• **TASK STATEMENT**:
Starting at the line that has "decode (wordOf 0#20 0b0010#4" and stopping after the line that has "exact h.wait w (hmode ▸ hw)", reproduce the listing below exactly; omit everything else.

• **MATERIALS PROVIDED**:
--- START ---
-- ==== Sys2Proof/Tests/Slice0.lean ====
section
/-! SUPPORT. Tests. Expected values are those of `95_test_vectors.md` (the section is named) or of the rule's own example;
none is the model's answer copied back. Then, for every statement with hypotheses, a state and operands that meet them. -/

namespace Sys2Proof.Tests

open Sys2Proof Sys2Proof.Machine

set_option Elab.async false -- one kernel evaluation at a time: several at once exceed the check's memory

/-! ## Helpers -/

/-- Elements stored from `e` upward. -/
def paint (s : State) (e : Nat) : List Word → State
  | [] => s
  | v :: rest => paint (s.setElem e v) (e + 1) rest

/-- A machine of 64 elements with the default blend functions and the candidate gamma tables. -/
def small (o : ByteOrder) : State :=
  { State.reset with
    params := { memElems := 64, byteOrder := o, lutS2L := candidateS2L, lutL2S := candidateL2S, blendFill := .defaults } }

/-- A descriptor of a surface. -/
def slotOf (base width height stride : Nat) : SlotRegs :=
  { base := BitVec.ofNat 32 base, dim := packDim width height, stride := BitVec.ofNat 32 stride }

/-- One source pixel, one backdrop pixel, one output pixel, at elements 0, 1, 2. -/
def onePixel (p q : Word) : State :=
  { paint (small .little) 0 [p, q, 0xDEADBEEF#32] with
    s0 := slotOf 0 1 1 1, s1 := slotOf 1 1 1 1, s2 := slotOf 2 1 1 1 }

/-- One row at element 0 filtered into element 8 upward, big-endian bytes. -/
def oneRow (l : List Word) : State :=
  { paint (small .big) 0 l with s0 := slotOf 0 l.length 1 l.length, s2 := slotOf 8 l.length 1 l.length }

/-- Surfaces of 2 by 2: S0 at 0, S1 at 8, S2 at 16 with stride 3. -/
def apart : State :=
  { paint (small .little) 0 [0x80402010#32, 0xFFFFFFFF#32] with
    s0 := slotOf 0 2 2 2, s1 := slotOf 8 2 2 2, s2 := slotOf 16 2 2 3 }

/-- The three surfaces alias exactly; the last element of memory is the last of the region. -/
def aliased : State := { apart with s0 := slotOf 60 2 2 2, s1 := slotOf 60 2 2 2, s2 := slotOf 60 2 2 2 }

/-- The region of S2 ends one element past memory. -/
def outside : State := { apart with s2 := slotOf 61 2 2 2 }

/-- The elements `e`, `e+1`, … of the next state. -/
def outputs (r : Result) (e n : Nat) : Option (List Word) :=
  match r with
  | .next t => some ((List.range n).map fun i => t.elem (e + i))
  | _ => none

/-- The outcome is a next state. -/
def isNext : Result → Bool
  | .next _ => true
  | _ => false

theorem exists_next {r : Result} (h : isNext r = true) : ∃ t, r = .next t := by
  cases r with
  | next t => exact ⟨t, rfl⟩
  | fault _ => simp [isNext] at h
  | refused _ => simp [isNext] at h

/-- A register of the next state. -/
def regAfter (r : Result) (k : Reg) : Option Word :=
  match r with
  | .next t => some (regRead t k)
  | _ => none

/-- Every command. -/
def commands : List Instr :=
  [.nop, .copy, .subsurfS0, .subsurfS1, .subsurfS2, .cmx, .lum2a, .s2l, .l2s, .boxh, .boxv, .boxhv, .gblur] ++
  [.blendNormal, .blendMultiply, .blendScreen, .blendOverlay, .blendHardlight, .blendDarken, .blendLighten,
    .blendDodge, .blendBurn, .blendSoftlight, .blendDifference, .blendExclusion] ++
  [.compOver, .compIn, .compOut, .compAtop, .compXor, .arith]

theorem commands_complete (i : Instr) : i ∈ commands := by cases i <;> decide

/-! ## Decoding: words written out as RSV, SUB, OPC from the table of R83 -/

/-- A command word from its three fields (R80). -/
def wordOf (rsv : BitVec 20) (sub : BitVec 4) (opc : Byte) : Word := rsv ++ sub ++ opc

/-- R83, the sdu rows. -/
theorem test_decode_sdu :
    decode (wordOf 0#20 0b0000#4 0b00000000#8) = .ok .nop ∧
    decode (wordOf 0#20 0b0000#4 0b00000001#8) = .ok .copy ∧
    decode (wordOf 0#20 0b0000#4 0b00000010#8) = .ok .subsurfS0 ∧
    decode (wordOf 0#20 0b0001#4 0b00000010#8) = .ok .subsurfS1 ∧
    decode (wordOf 0#20 0b0010#4 0b00000010#8) = .ok .subsurfS2 := by
  decide

/-- R83, the cmx rows. -/
theorem test_decode_cmx :
    decode (wordOf 0#20 0b0000#4 0b00010000#8) = .ok .cmx ∧
    decode (wordOf 0#20 0b0000#4 0b00010001#8) = .ok .lum2a ∧
    decode (wordOf 0#20 0b0000#4 0b00010010#8) = .ok .s2l ∧
    decode (wordOf 0#20 0b0000#4 0b00010011#8) = .ok .l2s := by
  decide

/-- R83, the blur rows. -/
theorem test_decode_blur :
    decode (wordOf 0#20 0b0000#4 0b00100000#8) = .ok .boxh ∧
    decode (wordOf 0#20 0b0000#4 0b00100001#8) = .ok .boxv ∧
    decode (wordOf 0#20 0b0000#4 0b00100010#8) = .ok .boxhv ∧
    decode (wordOf 0#20 0b0000#4 0b00100011#8) = .ok .gblur := by
  decide
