theorem exec_of_step {s t : State} (hr : s.mode = .running) (h : step s = .next t) :
    ∃ i, decodeWord (wordAtPc s) = some i ∧ exec i s = .next t := by
  rw [wordAtPc_eq_fetchWord]
  rcases step_next_cases s t h with ⟨w, hw, -⟩ | ⟨-, hi⟩
  · cases hr.symm.trans hw
  · exact hi

/-! ## The invariant (R13, R14, R26) -/

theorem waits_of_running {s : State} (h : s.mode = .running) : WaitsAtItsInstruction s :=
  fun _ hw => by cases h.symm.trans hw

theorem inv_reset : Inv State.reset := ⟨reset_mem_wf, by decide, waits_of_running rfl⟩

/-- The invariant speaks of memory, I, PC and MODE alone. -/
theorem inv_congr {s t : State} (h : Inv s) (hmem : t.mem = s.mem) (hi : t.i = s.i) (hpc : t.pc = s.pc)
    (hmode : t.mode = s.mode) : Inv t := by
  refine ⟨hmem ▸ h.mem, hi ▸ h.i, fun w hw => ?_⟩
  rw [fetch_ok_iff, fetchWord_congr s t hpc (fun a => by rw [memRead, hmem, memRead]), ← fetch_ok_iff]
  exact h.wait w (hmode ▸ hw)

theorem inv_of_awaitStep {w : Nibble} {s t : State} (h : Inv s) (ht : awaitStep w s = .next t) : Inv t := by
  rcases awaitStep_cases w s with ⟨-, he⟩ | ⟨k, -, he⟩ <;> cases ht.symm.trans he
  · exact inv_congr h rfl rfl rfl rfl
  · exact ⟨h.mem, h.i, waits_of_running rfl⟩

/-- An instruction that completes enters a wait only as the `LD Vt,K` fetched, and PC stays at it (R145). -/
theorem waits_of_exec {i : Instr} {s t : State} (hr : s.mode = .running) (hd : decodeWord (fetchWord s) = some i)
    (h : exec i s = .next t) : WaitsAtItsInstruction t := by
  by_cases hi : ∃ x, i = .ldVxK x
  · obtain ⟨x, rfl⟩ := hi
    cases h
    intro w hw
    cases hw
    exact (fetch_ok_iff _ _).mpr hd
  · exact waits_of_running ((mode_eq_of_exec h fun x hx => hi ⟨x, hx⟩).trans hr)

theorem inv_of_step {s t : State} (h : Inv s) (ht : step s = .next t) : Inv t := by
  rcases step_next_cases s t ht with ⟨w, -, hw⟩ | ⟨hr, i, hd, he⟩
  · exact inv_of_awaitStep h hw
  · have hE := effect_of_exec he
    exact ⟨hE.mem_wf h.mem, hE.i_lt h.i, waits_of_exec hr hd he⟩

theorem inv_of_load {bytes : List Byte} {t : State} (ht : load bytes = .next t) : Inv t := by
  unfold load at ht
  split at ht
  · cases ht
  · rename_i hlen
    cases ht
    refine ⟨Memory.writeAll_wf bytes _ _ reset_mem_wf ?_, inv_reset.i, waits_of_running rfl⟩
    simp only [Config.maxProg, Config.progBase, Config.memSize] at hlen ⊢
    omega

theorem inv_of_perform {op : HostOp} {s t : State} (h : Inv s) (ht : perform op s = .next t) : Inv t := by
  cases op with
  | step => exact inv_of_step h ht
  | tick | setKey => cases ht; exact inv_congr h rfl rfl rfl rfl
  | reset => cases ht; exact inv_reset
  | load bytes => exact inv_of_load ht

/-- An operation that ends in a fault has written nothing (R153), so it keeps the invariant too. -/
theorem inv_after {s : State} (h : Inv s) (op : HostOp) : Inv (after s op) := by
  unfold after settle
  split
  · exact inv_of_perform h ‹_›
  · exact h
  · exact h

theorem inv_runOps (ops : List HostOp) {s : State} (h : Inv s) : Inv (runOps ops s) := by
  induction ops generalizing s with
  | nil => exact h
  | cons op ops ih => exact ih (inv_after h op)

/-- Settles O11: memory and I from the instruction's effect, the wait from the instruction fetched. -/
theorem stepKeepsInvariant : Obligations.StepKeepsInvariant := fun _ _ => inv_of_step

/-- Settles O13, by induction on the schedule. -/
theorem schedulesKeepInvariant : Obligations.SchedulesKeepInvariant := fun ops _ => inv_runOps ops

/-- Settles O12. -/
theorem resetMeetsInvariant : Obligations.ResetMeetsInvariant := inv_reset

/-! ## Step is total (R88) -/

/-- Settles O10: no Step ends in a refusal, and I stays an address; SP's bound is its type's. -/
theorem stepIsTotal : Obligations.StepIsTotal := by
  intro s hi
  cases hm : s.mode with
  | awaitingKey w =>
    rw [step_awaiting s w hm]
    rcases awaitStep_cases w s with ⟨-, he⟩ | ⟨k, -, he⟩ <;> exact .inl ⟨_, he, hi, by omega⟩
  | running =>
    rw [step_running s hm]
    cases decodeWord (fetchWord s) with
    | none => exact .inr ⟨_, rfl⟩
    | some i =>
      rcases exec_ends i s with ⟨t, ht, hE⟩ | hf
      · exact .inl ⟨t, ht, hE.i_lt hi, by omega⟩
      · exact .inr hf

/-! ## The access matrix and what follows from it (R12, R31) -/

theorem awaitStep_frame {w : Nibble} {s t : State} (h : awaitStep w s = .next t) :
    UnchangedExcept [.v, .pc, .kp, .mode] s t ∧ ∀ r, r ≠ w → getV t r = getV s r := by
  rcases awaitStep_cases w s with ⟨-, he⟩ | ⟨k, -, he⟩ <;> cases h.symm.trans he
  · exact ⟨by simp [UnchangedExcept, memRead], fun r _ => rfl⟩
  · refine ⟨by simp [UnchangedExcept, memRead], fun r hr => ?_⟩
    exact (getV_setV s w r (zextKey k)).trans (if_neg hr)

/-- Settles O14. -/
theorem accessMatrix : Obligations.AccessMatrix := by
  refine ⟨fun i s t h => ⟨exec_frame h, (effect_of_exec h).getV_eq⟩, fun w s t hw h => ?_, fun s t h => ?_,
    fun k b s t h => ?_⟩
  · exact awaitStep_frame (step_awaiting s w hw ▸ h)
  · cases h; simp [UnchangedExcept, getV, memRead]
  · cases h; simp [UnchangedExcept, getV, memRead]

/-- Settles O16: the flag writers by their effect, the others by the registers the matrix names. -/
theorem flagWriters : Obligations.FlagWriters := by
  intro i s t h
  have hE := effect_of_exec h
  refine ⟨fun hw => ?_, fun hw hn => hE.getV_eq 15 fun hm => ?_⟩
  · obtain ⟨c, hc⟩ := hE.vf_eq_flagByte hw
    cases c
    · exact .inl hc
    · exact .inr hc
  · exact (flag_or_named_of_matrixReg_vf hm).elim hw hn

/-- Settles O17: the access matrix, read by column for the instruction at PC. -/
theorem onlyNamedInstructionsChange : Obligations.OnlyNamedInstructionsChange := by
  intro s t hr h
  obtain ⟨i, hd, he⟩ := exec_of_step hr h
  obtain ⟨-, hi, -, hsp, hstack, -, hdisplay, hdt, hst, hk, -, hmode, hrng⟩ := exec_frame he
  simp only [hd, Option.some.injEq]
  exact ⟨fun hne => index_writers (hi.resolve_right hne), fun hne => sp_writers (hsp.resolve_right hne),
    fun hne => stack_writers (hstack.resolve_right hne),
    fun r c _ _ hne => display_writers (hdisplay.resolve_right fun e => hne (e r c)),
    fun hne => dt_writers (hdt.resolve_right hne), fun hne => st_writers (hst.resolve_right hne),
    hk.resolve_left (k_not_written i), fun hne => mode_writers (hmode.resolve_right hne),
    fun hne => rng_writers (hrng.resolve_right hne)⟩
--- END ---
• **OUTPUT BELOW**:
    decode (wordOf 0#20 0b0010#4 0b00000010#8) = .ok .subsurfS2 := by
  decide

/-- R83, the cmx rows. -/
theorem test_decode_cmx :
    decode (wordOf 0#20 0b0000#4 0b00010000#8) = .ok .cmx ∧
    decode (wordOf 0#20 0b0000#4 0b00010001#8) = .ok .lum2a ∧
    decode (wordOf 0#20 0b0000#4 0b00010010#8) = .ok .s2l ∧
    decode (wordOf 0#20 0b0000#4 0b00010011#8) = .ok .l2s := by
  decide

/-- R83, the blur rows. -/
theorem test_decode_blur :
    decode (wordOf 0#20 0b0000#4 0b00100000#8) = .ok .boxh ∧
    decode (wordOf 0#20 0b0000#4 0b00100001#8) = .ok .boxv ∧
    decode (wordOf 0#20 0b0000#4 0b00100010#8) = .ok .boxhv ∧
    decode (wordOf 0#20 0b0000#4 0b00100011#8) = .ok .gblur := by
  decide
theorem exec_of_step {s t : State} (hr : s.mode = .running) (h : step s = .next t) :
    ∃ i, decodeWord (wordAtPc s) = some i ∧ exec i s = .next t := by
  rw [wordAtPc_eq_fetchWord]
  rcases step_next_cases s t h with ⟨w, hw, -⟩ | ⟨-, hi⟩
  · cases hr.symm.trans hw
  · exact hi

/-! ## The invariant (R13, R14, R26) -/

theorem waits_of_running {s : State} (h : s.mode = .running) : WaitsAtItsInstruction s :=
  fun _ hw => by cases h.symm.trans hw

theorem inv_reset : Inv State.reset := ⟨reset_mem_wf, by decide, waits_of_running rfl⟩

/-- The invariant speaks of memory, I, PC and MODE alone. -/
theorem inv_congr {s t : State} (h : Inv s) (hmem : t.mem = s.mem) (hi : t.i = s.i) (hpc : t.pc = s.pc)
    (hmode : t.mode = s.mode) : Inv t := by
  refine ⟨hmem ▸ h.mem, hi ▸ h.i, fun w hw => ?_⟩
  rw [fetch_ok_iff, fetchWord_congr s t hpc (fun a => by rw [memRead, hmem, memRead]), ← fetch_ok_iff]
  exact h.wait w (hmode ▸ hw)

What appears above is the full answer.